A few definitions:

Nyquist = fs/2 = 1/2 the sampling frequency. This is the highest frequency that a sampled system can correctly capture and reproduce. Any higher, and the frequency information is lost. Note that Nyquist applies to the highest frequency in the signal, so an audio system can reproduce a 20 kHz sine wave ( a single tone) but not a 20 kHz square wave (which has many higher harmonics). A system sampling at frequency fs, e.g. 40,000 cycles per second (40 kHz), can acquire up to (but not including) 20 kHz signals.

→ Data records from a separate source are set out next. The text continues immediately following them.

-- ==== Sys2Proof/Laws/Memory.lean ====
section
/-! SUPPORT. Memory: every operation keeps the canonical form, and what a byte reads as after each. -/

namespace Sys2Proof.Machine

variable {fill : Byte} {limit : Nat}

theorem wfFrom_cons {lo k : Nat} {b : Byte} {m : Memory} :
    Memory.wfFrom fill limit lo ((k, b) :: m) = true ↔
      lo ≤ k ∧ k < limit ∧ b ≠ fill ∧ Memory.wfFrom fill limit (k + 1) m = true := by
  simp [Memory.wfFrom, and_assoc]

theorem wfFrom_mono {lo lo' : Nat} {m : Memory} (h : Memory.wfFrom fill limit lo m = true) (hl : lo' ≤ lo) :
    Memory.wfFrom fill limit lo' m = true := by
  cases m with
  | nil => rfl
  | cons p m =>
    obtain ⟨k, b⟩ := p
    rw [wfFrom_cons] at h ⊢
    exact ⟨hl.trans h.1, h.2⟩

theorem entry_wfFrom {lo a : Nat} {v : Byte} {m : Memory} (hm : Memory.wfFrom fill limit (a + 1) m = true)
    (hl : lo ≤ a) (ha : a < limit) : Memory.wfFrom fill limit lo (Memory.entry fill a v m) = true := by
  unfold Memory.entry
  split
  · exact wfFrom_mono hm (by omega)
  · next hv => exact wfFrom_cons.2 ⟨hl, ha, hv, hm⟩

theorem write_wfFrom {m : Memory} {lo a : Nat} {v : Byte} (hm : Memory.wfFrom fill limit lo m = true)
    (hl : lo ≤ a) (ha : a < limit) : Memory.wfFrom fill limit lo (Memory.write fill m a v) = true := by
  induction m generalizing lo with
  | nil => exact entry_wfFrom rfl hl ha
  | cons p m ih =>
    obtain ⟨k, b⟩ := p
    have ⟨h1, h2, h3, h4⟩ := wfFrom_cons.1 hm
    simp only [Memory.write]
    split
    · next hk => exact wfFrom_cons.2 ⟨h1, h2, h3, ih h4 hk⟩
    · split
      · next hk => subst hk; exact entry_wfFrom h4 hl ha
      · exact entry_wfFrom (wfFrom_cons.2 ⟨by omega, h2, h3, h4⟩) hl ha

/-- A write keeps the canonical form. -/
theorem write_wf {m : Memory} {a : Nat} {v : Byte} (hm : Memory.wf fill limit m = true) (ha : a < limit) :
    Memory.wf fill limit (Memory.write fill m a v) = true := write_wfFrom hm (Nat.zero_le _) ha

theorem clear_wfFrom {m : Memory} {lo x y : Nat} (hm : Memory.wfFrom fill limit lo m = true) :
    Memory.wfFrom fill limit lo (Memory.clear m x y) = true := by
  induction m generalizing lo with
  | nil => rfl
  | cons p m ih =>
    obtain ⟨k, b⟩ := p
    have ⟨h1, h2, h3, h4⟩ := wfFrom_cons.1 hm
    simp only [Memory.clear, List.filter_cons]
    split
    · exact wfFrom_cons.2 ⟨h1, h2, h3, ih h4⟩
    · exact wfFrom_mono (ih h4) (by omega)

/-- An erase keeps the canonical form. -/
theorem clear_wf {m : Memory} {x y : Nat} (hm : Memory.wf fill limit m = true) :
    Memory.wf fill limit (Memory.clear m x y) = true := clear_wfFrom hm

/-- Programming keeps the canonical form where the data lies below the limit. -/
theorem program_wf {data : List Byte} {m : Memory} {a : Nat} (hm : Memory.wf fill limit m = true)
    (ha : a + data.length ≤ limit) : Memory.wf fill limit (Memory.program fill m a data) = true := by
  induction data generalizing m a with
  | nil => exact hm
  | cons d rest ih =>
    simp only [List.length_cons] at ha
    exact ih (write_wf hm (by omega)) (by omega)

/-- A memory made of entries is in canonical form, whatever the entries are. -/
theorem ofEntries_wf (l : Memory) : Memory.wf fill limit (Memory.ofEntries fill limit l) = true := by
  induction l with
  | nil => rfl
  | cons p l ih =>
    obtain ⟨a, b⟩ := p
    simp only [Memory.ofEntries]
    split
    · next h => exact write_wf ih h
    · exact ih

/-- The canonical chip is in canonical form. -/
theorem canonical_wf (c : Chip) : c.canonical.wf = true := by
  simp [Chip.wf, Chip.canonical, ofEntries_wf]

/-- The memory of the reset state is in canonical form. -/
theorem reset_memory_wf : State.reset.env.chip.wf = true := by decide

theorem read_of_lt {m : Memory} {lo a : Nat} (hm : Memory.wfFrom fill limit lo m = true) (ha : a < lo) :
    Memory.read fill m a = fill := by
  induction m generalizing lo with
  | nil => rfl
  | cons p m ih =>
    obtain ⟨k, b⟩ := p
    have ⟨h1, _, _, h4⟩ := wfFrom_cons.1 hm
    simp only [Memory.read]
    rw [if_neg (by omega)]
    exact ih h4 (by omega)

theorem read_entry {m : Memory} {a x : Nat} {v : Byte} (hm : Memory.wfFrom fill limit (a + 1) m = true) :
    Memory.read fill (Memory.entry fill a v m) x = if x = a then v else Memory.read fill m x := by
  unfold Memory.entry
  by_cases hv : v = fill
  · rw [if_pos hv]
    split
    · next hx => subst hx; rw [hv]; exact read_of_lt hm (by omega)
    · rfl
  · rw [if_neg hv]
    simp only [Memory.read]
    by_cases hx : a = x
    · rw [if_pos hx, if_pos hx.symm]
    · rw [if_neg hx, if_neg (fun h => hx h.symm)]

theorem read_write_from {m : Memory} {lo a x : Nat} {v : Byte} (hm : Memory.wfFrom fill limit lo m = true) :
    Memory.read fill (Memory.write fill m a v) x = if x = a then v else Memory.read fill m x := by
  induction m generalizing lo with
  | nil => exact read_entry (limit := limit) rfl
  | cons p m ih =>
    obtain ⟨k, b⟩ := p
    have ⟨h1, h2, h3, h4⟩ := wfFrom_cons.1 hm
    simp only [Memory.write]
    split
    · next hk =>
      simp only [Memory.read, ih h4]
      by_cases hx : k = x
      · rw [if_pos hx, if_neg (by omega), if_pos hx]
      · rw [if_neg hx, if_neg hx]
    · split
      · next hk =>
        subst hk
        rw [read_entry h4]
        simp only [Memory.read]
        by_cases hx : x = k
        · rw [if_pos hx, if_pos hx]
        · rw [if_neg hx, if_neg hx, if_neg (fun h => hx h.symm)]
      · exact read_entry (wfFrom_cons.2 ⟨by omega, h2, h3, h4⟩)

/-- Read after write. -/
theorem read_write {m : Memory} {a x : Nat} {v : Byte} (hm : Memory.wf fill limit m = true) :
    Memory.read fill (Memory.write fill m a v) x = if x = a then v else Memory.read fill m x :=
  read_write_from hm

theorem read_clear {m : Memory} {x y a : Nat} :
    Memory.read fill (Memory.clear m x y) a = if x ≤ a ∧ a < y then fill else Memory.read fill m a := by
  induction m with
  | nil => simp [Memory.clear, Memory.read]
  | cons p m ih =>
    obtain ⟨k, b⟩ := p
    simp only [Memory.clear, List.filter_cons] at ih ⊢
    by_cases hk : k < x ∨ y ≤ k
    · rw [if_pos (by simpa using hk)]
      simp only [Memory.read]
      by_cases ha : k = a
      · rw [if_pos ha, if_pos ha, if_neg (by omega)]
      · rw [if_neg ha, if_neg ha]; exact ih
    · rw [if_neg (by simpa using hk)]
      simp only [Memory.read]
      by_cases ha : k = a
      · rw [ih, if_pos (by omega), if_pos (by omega)]
      · rw [if_neg ha]; exact ih

/-- Programming ANDs the data into its range and changes no other byte (20_memory.md R75). -/
theorem read_program {data : List Byte} {m : Memory} {a x : Nat} (hm : Memory.wf fill limit m = true)
    (h : a + data.length ≤ limit) :
    Memory.read fill (Memory.program fill m a data) x =
      if a ≤ x ∧ x < a + data.length then Memory.read fill m x &&& data.getD (x - a) 0 else Memory.read fill m x := by
  induction data generalizing m a with
  | nil => simp [Memory.program]
  | cons d l ih =>
    simp only [List.length_cons] at h ⊢
    simp only [Memory.program]
    rw [ih (write_wf hm (by omega)) (by omega), read_write hm]
    by_cases hx : x = a
    · subst hx; rw [if_neg (by omega), if_pos rfl, if_pos (by omega)]; simp
    · rw [if_neg hx]
      by_cases h2 : a + 1 ≤ x ∧ x < a + 1 + l.length
      · rw [if_pos h2, if_pos (by omega)]
        obtain ⟨k, hk⟩ : ∃ k, x - a = k + 1 := ⟨x - a - 1, by omega⟩
        rw [hk, show x - (a + 1) = k by omega]; simp
      · rw [if_neg h2, if_neg (by omega)]

end Sys2Proof.Machine
end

Oversampling refers to how much "extra" bandwidth, or sampling rate, we have relative to the Nyquist rate. For the example above, if we sampled at 80 kHz instead of 40 kHz and kept our desired bandwidth the same (20 kHz), we would be oversampling by two.

SNR = signal-to-noise ratio. The ratio from the signal level, typically at full-scale output, to the total noise level. The noise level is the "sum" (actually, the root-sum-squared, or RSS, value) of all the energy except the signal. While still widely iused, SINAD, signal-to-noise-and distortion, is the parameter of choice now. The problem with SNR is that some people included distrotion terms in the SNR, and some did not, leading to confusion. SINAD includes everything but signal in the "noise" measurement.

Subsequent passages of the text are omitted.